[Opening MATERIAL SUPPLIED section]

-- ==== Sys2Proof/Machine/Scalar.lean ====
section
/-! DEFINITION. Sys2Proof/Machine/Scalar.lean: the scalar instructions, form S (06_zynsa_encoding.md R182). -/
namespace Sys2Proof.Machine

/-- The second operand: g[GB], the sign-extended IMM, or the extension word. -/
def Spout.bval (x : Spout) (h : Hdr) (f : FormS) : Nat :=
  if !f.immb then x.gv f.gb.toNat else if h.x then h.ext.toNat else wrapInt 64 (sx 16 f.imm.toNat)

/-- s with a scalar instruction run: `op` gives the result and its flags from a, b and the random value. -/
def State.scalar (s : State) (h : Hdr) (f : FormS) (i : Instr) (unary draws : Bool) (op : Nat → Nat → Nat → Nat × Nat) : State :=
  let u : Use := { Use.none with names := [f.gd.toNat, f.ga.toNat] ++ if unary || f.immb then [] else [f.gb.toNat] }
  s.issue1 h i .scalar u fun t =>
    let sp := h.sp.val
    let x := t.sp sp
    if 5 ≤ f.rm.toNat then t.fault sp 0x45 0 0
    else
      let d0 : Draw := { g := x.gen.toNat, i := 0 }
      let (r, d) := d0.next (if draws then f.rm.toNat else 0)
      let (v, fl) := op (x.gv f.ga.toNat) (x.bval h f) r
      let t1 := t.updSp sp fun y =>
        let z := { y.setG f.gd.toNat v with gen := BitVec.ofNat 64 d.g }
        if f.pw then z.setP f.pd.toNat (v % 2 ^ 64 != 0) else z
      (t1.setFlags sp fl).done h

/-- An integer operation as a scalar one. -/
def intOp (g : Nat → Nat → Nat) : Nat → Nat → Nat → Nat × Nat := fun a b _ => (g a b % 2 ^ 64, 0)

/-- ADD. -/
def execAdd (h : Hdr) (f : FormS) (s : State) : Res := .next (s.scalar h f (.add h f) false false (intOp (· + ·)))
/-- SUB. -/
def execSub (h : Hdr) (f : FormS) (s : State) : Res := .next (s.scalar h f (.sub h f) false false (intOp fun a b => a + 2 ^ 64 - b))
/-- MUL. -/
def execMul (h : Hdr) (f : FormS) (s : State) : Res := .next (s.scalar h f (.mul h f) false false (intOp (· * ·)))
/-- MULHU. -/
def execMulhu (h : Hdr) (f : FormS) (s : State) : Res := .next (s.scalar h f (.mulhu h f) false false (intOp fun a b => a * b / 2 ^ 64))
/-- AND. -/
def execAnd (h : Hdr) (f : FormS) (s : State) : Res := .next (s.scalar h f (.and h f) false false (intOp (· &&& ·)))
/-- OR. -/
def execOr (h : Hdr) (f : FormS) (s : State) : Res := .next (s.scalar h f (.or h f) false false (intOp (· ||| ·)))
/-- XOR. -/
def execXor (h : Hdr) (f : FormS) (s : State) : Res := .next (s.scalar h f (.xor h f) false false (intOp (· ^^^ ·)))
/-- SHL. -/
def execShl (h : Hdr) (f : FormS) (s : State) : Res := .next (s.scalar h f (.shl h f) false false (intOp fun a b => a * 2 ^ (b % 64)))
/-- SHR. -/
def execShr (h : Hdr) (f : FormS) (s : State) : Res := .next (s.scalar h f (.shr h f) false false (intOp fun a b => a / 2 ^ (b % 64)))
/-- SRA. -/
def execSra (h : Hdr) (f : FormS) (s : State) : Res :=
  .next (s.scalar h f (.sra h f) false false (intOp fun a b => wrapInt 64 (sx 64 a / (2 ^ (b % 64) : Nat))))
/-- MIN. -/
def execMin (h : Hdr) (f : FormS) (s : State) : Res :=
  .next (s.scalar h f (.min h f) false false (intOp fun a b => if sx 64 b < sx 64 a then b else a))
/-- MAX. -/
def execMax (h : Hdr) (f : FormS) (s : State) : Res :=
  .next (s.scalar h f (.max h f) false false (intOp fun a b => if sx 64 a < sx 64 b then b else a))
/-- MINU. -/
def execMinu (h : Hdr) (f : FormS) (s : State) : Res := .next (s.scalar h f (.minu h f) false false (intOp Nat.min))
/-- MAXU. -/
def execMaxu (h : Hdr) (f : FormS) (s : State) : Res := .next (s.scalar h f (.maxu h f) false false (intOp Nat.max))

/-- A binary64 operation under a rounding mode (05_number_formats.md R143, R148, R150): the exact result rounded once. -/
def dblOp (rm : Nat) (g : Val → Val → Val) : Nat → Nat → Nat → Nat × Nat := fun a b r =>
  let u := codeValue fp64 a false
  let v := codeValue fp64 b false
  let y := g u v
  let c := convert fp64 rm false r y 1
  (c.bits, c.flags ||| nanMade [u, v] y)

/-- FADD.D. -/
def execFaddD (h : Hdr) (f : FormS) (s : State) : Res :=
  .next (s.scalar h f (.faddD h f) false true (dblOp f.rm.toNat (Val.add (f.rm == 3))))
/-- FSUB.D. -/
def execFsubD (h : Hdr) (f : FormS) (s : State) : Res :=
  .next (s.scalar h f (.fsubD h f) false true (dblOp f.rm.toNat fun a b => Val.add (f.rm == 3) a b.neg))
/-- FMUL.D. -/
def execFmulD (h : Hdr) (f : FormS) (s : State) : Res := .next (s.scalar h f (.fmulD h f) false true (dblOp f.rm.toNat Val.mul))

/-- The binary64 quotient under a rounding mode: 0 ÷ 0 and ∞ ÷ ∞ are NaN, x ÷ 0 an infinity. -/
def divOp (rm : Nat) : Nat → Nat → Nat → Nat × Nat := fun a b r =>
  let u := codeValue fp64 a false
  let v := codeValue fp64 b false
  match u, v with
  | .fin s m e, .fin t n q =>
    if n = 0 then
      let y := if m = 0 then Val.nan else .inf (s != t)
      ((convert fp64 rm false r y 1).bits, nanMade [u, v] y)
    else
      let c := convert fp64 rm false r (.fin (s != t) m (e - q)) n
      (c.bits, c.flags)
  | .fin s _ _, .inf t => ((convert fp64 rm false r (.fin (s != t) 0 0) 1).bits, 0)
  | .inf s, .fin t _ _ => ((convert fp64 rm false r (.inf (s != t)) 1).bits, 0)
  | _, _ => ((convert fp64 rm false r .nan 1).bits, nanMade [u, v] .nan)

/-- FDIV.D. -/
def execFdivD (h : Hdr) (f : FormS) (s : State) : Res := .next (s.scalar h f (.fdivD h f) false true (divOp f.rm.toNat))

/-- The binary64 square root under a rounding mode: −0 gives −0, a negative value NaN. -/
def sqrtOp (rm : Nat) : Nat → Nat → Nat → Nat × Nat := fun a _ r =>
  let u := codeValue fp64 a false
  let y := match u with
    | .nan => .nan
    | .inf s => if s then .nan else .inf false
    | .fin s m e => if m = 0 then .fin s 0 0 else if s then .nan else let (n, t) := sqrtMag m e; .fin false n t
  let c := convert fp64 rm false r y 1
  (c.bits, c.flags ||| nanMade [u] y)

/-- FSQRT.D. -/
def execFsqrtD (h : Hdr) (f : FormS) (s : State) : Res := .next (s.scalar h f (.fsqrtD h f) true true (sqrtOp f.rm.toNat))

/-- CVT.DI: binary64 to int64. -/
def execCvtDi (h : Hdr) (f : FormS) (s : State) : Res :=
  .next (s.scalar h f (.cvtDi h f) true true fun a _ r =>
    match codeValue fp64 a false with
    | .nan => (0, fINVALID)
    | .inf n => (if n then 2 ^ 63 else 2 ^ 63 - 1, fINEXACT)
    | .fin n m e => let c := roundInt 64 f.rm.toNat r n m 1 e; (c.bits, c.flags))

/-- CVT.ID: int64 to binary64. -/
def execCvtId (h : Hdr) (f : FormS) (s : State) : Res :=
  .next (s.scalar h f (.cvtId h f) true true fun a _ r =>
    let c := convert fp64 f.rm.toNat false r (Val.ofInt (sx 64 a)) 1
    (c.bits, c.flags))

end Sys2Proof.Machine
end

[Closing MATERIAL SUPPLIED section]

EXERCISE BRIEF
Which lines above run from the one containing "def execOr (h" to the one containing "def execMaxu (h"? Give them again exactly, both ends included.

TASK OUTPUT
def execOr (h : Hdr) (f : FormS) (s : State) : Res := .next (s.scalar h f (.or h f) false false (intOp (· ||| ·)))
/-- XOR. -/
def execXor (h : Hdr) (f : FormS) (s : State) : Res := .next (s.scalar h f (.xor h f) false false (intOp (· ^^^ ·)))
/-- SHL. -/
def execShl (h : Hdr) (f : FormS) (s : State) : Res := .next (s.scalar h f (.shl h f) false false (intOp fun a b => a * 2 ^ (b % 64)))
/-- SHR. -/
def execShr (h : Hdr) (f : FormS) (s : State) : Res := .next (s.scalar h f (.shr h f) false false (intOp fun a b => a / 2 ^ (b % 64)))
/-- SRA. -/
def execSra (h : Hdr) (f : FormS) (s : State) : Res :=
  .next (s.scalar h f (.sra h f) false false (intOp fun a b => wrapInt 64 (sx 64 a / (2 ^ (b % 64) : Nat))))
/-- MIN. -/
def execMin (h : Hdr) (f : FormS) (s : State) : Res :=
  .next (s.scalar h f (.min h f) false false (intOp fun a b => if sx 64 b < sx 64 a then b else a))
/-- MAX. -/
def execMax (h : Hdr) (f : FormS) (s : State) : Res :=
  .next (s.scalar h f (.max h f) false false (intOp fun a b => if sx 64 a < sx 64 b then b else a))
/-- MINU. -/
def execMinu (h : Hdr) (f : FormS) (s : State) : Res := .next (s.scalar h f (.minu h f) false false (intOp Nat.min))
/-- MAXU. -/
def execMaxu (h : Hdr) (f : FormS) (s : State) : Res := .next (s.scalar h f (.maxu h f) false false (intOp Nat.max))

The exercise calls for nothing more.